# [The task]
Print the first line of the records below and every line after it, up to and including the line with "with an empty". Print nothing else.

==========

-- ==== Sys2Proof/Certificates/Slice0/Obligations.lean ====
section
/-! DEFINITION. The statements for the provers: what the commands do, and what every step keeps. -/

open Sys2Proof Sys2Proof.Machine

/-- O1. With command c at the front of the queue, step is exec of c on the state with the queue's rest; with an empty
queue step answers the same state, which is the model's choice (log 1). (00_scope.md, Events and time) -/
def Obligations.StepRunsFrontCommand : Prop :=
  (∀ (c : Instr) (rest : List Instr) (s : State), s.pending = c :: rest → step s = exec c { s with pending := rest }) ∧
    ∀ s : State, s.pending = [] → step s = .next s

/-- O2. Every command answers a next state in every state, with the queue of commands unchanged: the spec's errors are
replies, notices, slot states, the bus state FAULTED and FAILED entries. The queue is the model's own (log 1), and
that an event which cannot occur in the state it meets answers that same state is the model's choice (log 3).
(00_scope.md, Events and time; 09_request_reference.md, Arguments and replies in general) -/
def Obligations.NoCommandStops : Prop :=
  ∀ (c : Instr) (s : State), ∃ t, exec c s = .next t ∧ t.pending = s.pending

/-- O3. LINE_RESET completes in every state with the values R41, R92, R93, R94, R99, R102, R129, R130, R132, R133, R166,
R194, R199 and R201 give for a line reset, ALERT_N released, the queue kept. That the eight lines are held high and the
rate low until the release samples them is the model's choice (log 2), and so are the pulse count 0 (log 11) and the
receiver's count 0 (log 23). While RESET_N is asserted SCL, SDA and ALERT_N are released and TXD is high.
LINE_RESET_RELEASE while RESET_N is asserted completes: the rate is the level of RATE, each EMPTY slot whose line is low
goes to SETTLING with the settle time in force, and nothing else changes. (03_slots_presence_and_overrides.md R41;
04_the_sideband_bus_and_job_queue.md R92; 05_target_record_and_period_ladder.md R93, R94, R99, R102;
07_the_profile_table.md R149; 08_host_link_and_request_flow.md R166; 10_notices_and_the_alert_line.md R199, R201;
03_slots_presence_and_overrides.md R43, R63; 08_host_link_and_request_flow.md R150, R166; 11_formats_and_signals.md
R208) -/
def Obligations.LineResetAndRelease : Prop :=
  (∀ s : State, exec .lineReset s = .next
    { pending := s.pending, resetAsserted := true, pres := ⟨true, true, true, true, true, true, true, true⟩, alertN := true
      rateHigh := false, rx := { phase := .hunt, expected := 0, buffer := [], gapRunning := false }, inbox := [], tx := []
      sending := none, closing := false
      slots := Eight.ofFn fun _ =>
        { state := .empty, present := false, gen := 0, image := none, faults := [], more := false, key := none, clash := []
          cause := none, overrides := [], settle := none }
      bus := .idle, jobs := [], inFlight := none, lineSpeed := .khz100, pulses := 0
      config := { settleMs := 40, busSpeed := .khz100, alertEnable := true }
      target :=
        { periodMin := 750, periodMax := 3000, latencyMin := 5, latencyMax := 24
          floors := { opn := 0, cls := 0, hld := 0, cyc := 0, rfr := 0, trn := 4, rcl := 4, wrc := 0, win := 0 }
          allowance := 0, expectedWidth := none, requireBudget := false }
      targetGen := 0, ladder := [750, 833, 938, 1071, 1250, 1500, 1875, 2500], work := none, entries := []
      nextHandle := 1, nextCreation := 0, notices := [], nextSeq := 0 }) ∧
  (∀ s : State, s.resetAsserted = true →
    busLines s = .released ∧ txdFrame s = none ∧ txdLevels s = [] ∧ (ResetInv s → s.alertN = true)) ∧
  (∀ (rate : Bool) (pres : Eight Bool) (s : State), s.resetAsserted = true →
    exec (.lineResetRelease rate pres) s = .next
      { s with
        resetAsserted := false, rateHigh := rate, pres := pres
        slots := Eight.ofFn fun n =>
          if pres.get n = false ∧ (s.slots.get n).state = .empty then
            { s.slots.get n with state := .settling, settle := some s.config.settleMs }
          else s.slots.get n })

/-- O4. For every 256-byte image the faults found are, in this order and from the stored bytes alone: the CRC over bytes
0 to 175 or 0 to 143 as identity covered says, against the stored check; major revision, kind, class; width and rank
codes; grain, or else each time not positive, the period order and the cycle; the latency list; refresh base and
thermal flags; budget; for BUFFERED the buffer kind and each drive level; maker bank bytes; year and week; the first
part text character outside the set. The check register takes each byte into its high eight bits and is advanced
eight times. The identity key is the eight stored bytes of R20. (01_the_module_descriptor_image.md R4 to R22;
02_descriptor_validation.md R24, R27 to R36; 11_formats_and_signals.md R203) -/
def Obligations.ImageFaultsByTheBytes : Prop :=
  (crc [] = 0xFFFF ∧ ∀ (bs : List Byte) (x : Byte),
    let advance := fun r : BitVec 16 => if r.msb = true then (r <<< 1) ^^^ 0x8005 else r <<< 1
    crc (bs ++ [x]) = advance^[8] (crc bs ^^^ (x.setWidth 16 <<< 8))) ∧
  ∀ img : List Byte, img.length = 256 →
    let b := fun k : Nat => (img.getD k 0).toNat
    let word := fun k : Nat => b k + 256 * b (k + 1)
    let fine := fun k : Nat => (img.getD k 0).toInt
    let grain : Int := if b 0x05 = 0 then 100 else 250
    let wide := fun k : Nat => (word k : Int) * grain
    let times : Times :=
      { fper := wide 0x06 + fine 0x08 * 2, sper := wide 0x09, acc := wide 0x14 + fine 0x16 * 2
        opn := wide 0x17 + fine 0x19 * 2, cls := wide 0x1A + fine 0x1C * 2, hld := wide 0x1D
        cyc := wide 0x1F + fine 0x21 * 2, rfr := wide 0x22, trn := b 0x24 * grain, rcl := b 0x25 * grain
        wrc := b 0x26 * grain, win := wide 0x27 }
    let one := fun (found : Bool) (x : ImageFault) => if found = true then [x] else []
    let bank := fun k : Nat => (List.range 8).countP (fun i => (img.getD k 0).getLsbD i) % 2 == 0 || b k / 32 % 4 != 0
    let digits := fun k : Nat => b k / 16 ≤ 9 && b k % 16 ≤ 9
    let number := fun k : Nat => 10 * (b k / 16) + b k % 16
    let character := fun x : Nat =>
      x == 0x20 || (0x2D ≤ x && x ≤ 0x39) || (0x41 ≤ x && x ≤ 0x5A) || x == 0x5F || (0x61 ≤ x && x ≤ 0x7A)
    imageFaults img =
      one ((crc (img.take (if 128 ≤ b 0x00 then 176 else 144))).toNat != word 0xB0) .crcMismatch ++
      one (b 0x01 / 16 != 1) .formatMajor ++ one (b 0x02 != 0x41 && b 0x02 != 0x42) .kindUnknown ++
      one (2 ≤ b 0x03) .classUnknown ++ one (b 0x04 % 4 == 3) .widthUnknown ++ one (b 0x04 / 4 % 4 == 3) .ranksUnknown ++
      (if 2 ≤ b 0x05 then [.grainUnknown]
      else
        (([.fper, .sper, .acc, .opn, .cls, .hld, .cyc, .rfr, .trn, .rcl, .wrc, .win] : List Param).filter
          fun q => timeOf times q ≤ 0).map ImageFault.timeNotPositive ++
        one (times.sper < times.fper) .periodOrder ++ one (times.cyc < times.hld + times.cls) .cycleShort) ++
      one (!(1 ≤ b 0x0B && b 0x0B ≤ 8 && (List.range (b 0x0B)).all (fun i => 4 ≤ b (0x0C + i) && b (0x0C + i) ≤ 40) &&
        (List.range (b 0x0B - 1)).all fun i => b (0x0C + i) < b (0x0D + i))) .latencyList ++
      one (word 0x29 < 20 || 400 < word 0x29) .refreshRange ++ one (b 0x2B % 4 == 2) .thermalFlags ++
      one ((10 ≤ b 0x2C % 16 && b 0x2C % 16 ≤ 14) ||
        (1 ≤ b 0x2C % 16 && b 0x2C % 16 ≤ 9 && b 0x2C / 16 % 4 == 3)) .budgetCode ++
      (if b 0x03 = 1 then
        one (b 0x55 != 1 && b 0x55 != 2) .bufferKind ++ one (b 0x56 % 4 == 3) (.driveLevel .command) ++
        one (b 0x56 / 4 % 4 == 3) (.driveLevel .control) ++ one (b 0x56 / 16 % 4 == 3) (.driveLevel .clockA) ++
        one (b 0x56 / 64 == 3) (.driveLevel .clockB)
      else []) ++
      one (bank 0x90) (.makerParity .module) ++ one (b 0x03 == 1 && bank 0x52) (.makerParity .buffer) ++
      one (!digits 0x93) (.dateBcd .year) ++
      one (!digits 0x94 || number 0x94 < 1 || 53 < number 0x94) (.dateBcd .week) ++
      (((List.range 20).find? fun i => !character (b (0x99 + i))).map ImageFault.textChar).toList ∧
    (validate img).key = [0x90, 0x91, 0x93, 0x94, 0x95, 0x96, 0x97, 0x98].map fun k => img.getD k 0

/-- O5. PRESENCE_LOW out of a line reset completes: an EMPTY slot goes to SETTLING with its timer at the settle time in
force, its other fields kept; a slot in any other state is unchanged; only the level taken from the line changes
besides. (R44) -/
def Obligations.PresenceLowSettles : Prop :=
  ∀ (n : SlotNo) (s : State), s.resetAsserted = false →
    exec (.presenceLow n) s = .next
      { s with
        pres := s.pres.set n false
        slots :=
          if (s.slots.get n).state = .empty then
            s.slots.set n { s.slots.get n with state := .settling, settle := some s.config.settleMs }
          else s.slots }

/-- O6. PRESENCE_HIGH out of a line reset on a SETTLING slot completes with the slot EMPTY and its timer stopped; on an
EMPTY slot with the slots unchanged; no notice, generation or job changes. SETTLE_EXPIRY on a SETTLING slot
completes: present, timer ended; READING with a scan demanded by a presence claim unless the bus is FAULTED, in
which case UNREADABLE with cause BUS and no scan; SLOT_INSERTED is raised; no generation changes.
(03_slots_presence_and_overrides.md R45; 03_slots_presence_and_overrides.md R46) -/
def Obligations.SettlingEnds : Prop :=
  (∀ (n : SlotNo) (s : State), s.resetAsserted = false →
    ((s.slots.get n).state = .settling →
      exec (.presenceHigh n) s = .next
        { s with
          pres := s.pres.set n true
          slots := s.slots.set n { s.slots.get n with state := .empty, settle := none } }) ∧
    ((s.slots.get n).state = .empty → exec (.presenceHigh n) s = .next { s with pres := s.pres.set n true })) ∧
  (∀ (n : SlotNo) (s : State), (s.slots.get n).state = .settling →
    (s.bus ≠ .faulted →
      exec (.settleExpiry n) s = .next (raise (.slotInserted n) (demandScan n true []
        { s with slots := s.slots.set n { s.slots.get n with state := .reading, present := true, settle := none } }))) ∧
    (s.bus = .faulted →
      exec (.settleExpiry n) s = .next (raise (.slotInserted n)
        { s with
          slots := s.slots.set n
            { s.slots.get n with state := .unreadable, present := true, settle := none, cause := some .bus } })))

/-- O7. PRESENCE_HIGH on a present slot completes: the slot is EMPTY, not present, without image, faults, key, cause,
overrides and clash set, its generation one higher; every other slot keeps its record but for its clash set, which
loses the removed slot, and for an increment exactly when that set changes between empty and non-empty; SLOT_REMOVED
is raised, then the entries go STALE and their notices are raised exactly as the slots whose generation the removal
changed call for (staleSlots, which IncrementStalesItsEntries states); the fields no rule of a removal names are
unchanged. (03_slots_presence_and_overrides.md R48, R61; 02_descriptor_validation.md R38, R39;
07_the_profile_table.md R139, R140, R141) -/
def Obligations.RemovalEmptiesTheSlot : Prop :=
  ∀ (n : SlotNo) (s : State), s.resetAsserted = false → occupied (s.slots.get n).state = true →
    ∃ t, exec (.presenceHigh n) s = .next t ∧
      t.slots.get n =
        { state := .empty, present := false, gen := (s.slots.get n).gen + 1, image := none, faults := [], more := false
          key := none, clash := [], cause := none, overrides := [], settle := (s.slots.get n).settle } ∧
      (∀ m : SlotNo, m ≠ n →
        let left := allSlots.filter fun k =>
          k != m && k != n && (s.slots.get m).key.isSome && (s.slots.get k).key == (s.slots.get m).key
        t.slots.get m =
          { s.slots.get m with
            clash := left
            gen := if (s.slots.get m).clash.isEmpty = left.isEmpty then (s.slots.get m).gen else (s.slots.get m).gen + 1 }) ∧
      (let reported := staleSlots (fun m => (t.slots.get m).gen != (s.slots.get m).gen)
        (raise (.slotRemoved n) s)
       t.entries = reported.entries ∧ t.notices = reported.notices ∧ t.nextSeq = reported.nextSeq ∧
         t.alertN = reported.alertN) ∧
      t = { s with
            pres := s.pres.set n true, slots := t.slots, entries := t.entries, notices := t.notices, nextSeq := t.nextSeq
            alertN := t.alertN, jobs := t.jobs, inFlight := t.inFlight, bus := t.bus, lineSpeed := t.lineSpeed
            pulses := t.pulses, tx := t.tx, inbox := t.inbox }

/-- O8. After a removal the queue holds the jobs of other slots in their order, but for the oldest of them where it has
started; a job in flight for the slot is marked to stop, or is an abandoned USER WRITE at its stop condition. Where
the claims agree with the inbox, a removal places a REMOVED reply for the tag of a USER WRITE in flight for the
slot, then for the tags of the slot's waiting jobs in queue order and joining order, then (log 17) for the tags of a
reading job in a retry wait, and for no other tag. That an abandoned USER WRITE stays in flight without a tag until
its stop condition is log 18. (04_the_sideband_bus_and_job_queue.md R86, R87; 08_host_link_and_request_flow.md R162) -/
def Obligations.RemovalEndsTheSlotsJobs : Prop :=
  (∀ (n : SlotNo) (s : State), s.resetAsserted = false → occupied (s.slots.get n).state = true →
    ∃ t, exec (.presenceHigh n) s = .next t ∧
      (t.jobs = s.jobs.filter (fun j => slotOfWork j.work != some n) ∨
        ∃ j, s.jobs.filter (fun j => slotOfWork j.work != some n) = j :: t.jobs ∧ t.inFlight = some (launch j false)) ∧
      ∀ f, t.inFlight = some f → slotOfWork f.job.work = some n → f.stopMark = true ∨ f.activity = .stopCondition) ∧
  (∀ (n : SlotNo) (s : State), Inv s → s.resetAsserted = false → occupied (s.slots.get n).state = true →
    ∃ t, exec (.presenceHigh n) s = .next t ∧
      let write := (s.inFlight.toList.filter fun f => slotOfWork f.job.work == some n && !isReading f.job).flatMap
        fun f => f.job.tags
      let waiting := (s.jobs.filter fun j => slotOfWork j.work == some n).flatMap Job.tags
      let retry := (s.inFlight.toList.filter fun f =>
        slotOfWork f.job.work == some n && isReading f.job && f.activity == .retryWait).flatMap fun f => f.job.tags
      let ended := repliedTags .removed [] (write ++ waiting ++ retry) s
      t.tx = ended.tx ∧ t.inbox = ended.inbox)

==========

# [Reply to the task]
-- ==== Sys2Proof/Certificates/Slice0/Obligations.lean ====
section
/-! DEFINITION. The statements for the provers: what the commands do, and what every step keeps. -/

open Sys2Proof Sys2Proof.Machine

/-- O1. With command c at the front of the queue, step is exec of c on the state with the queue's rest; with an empty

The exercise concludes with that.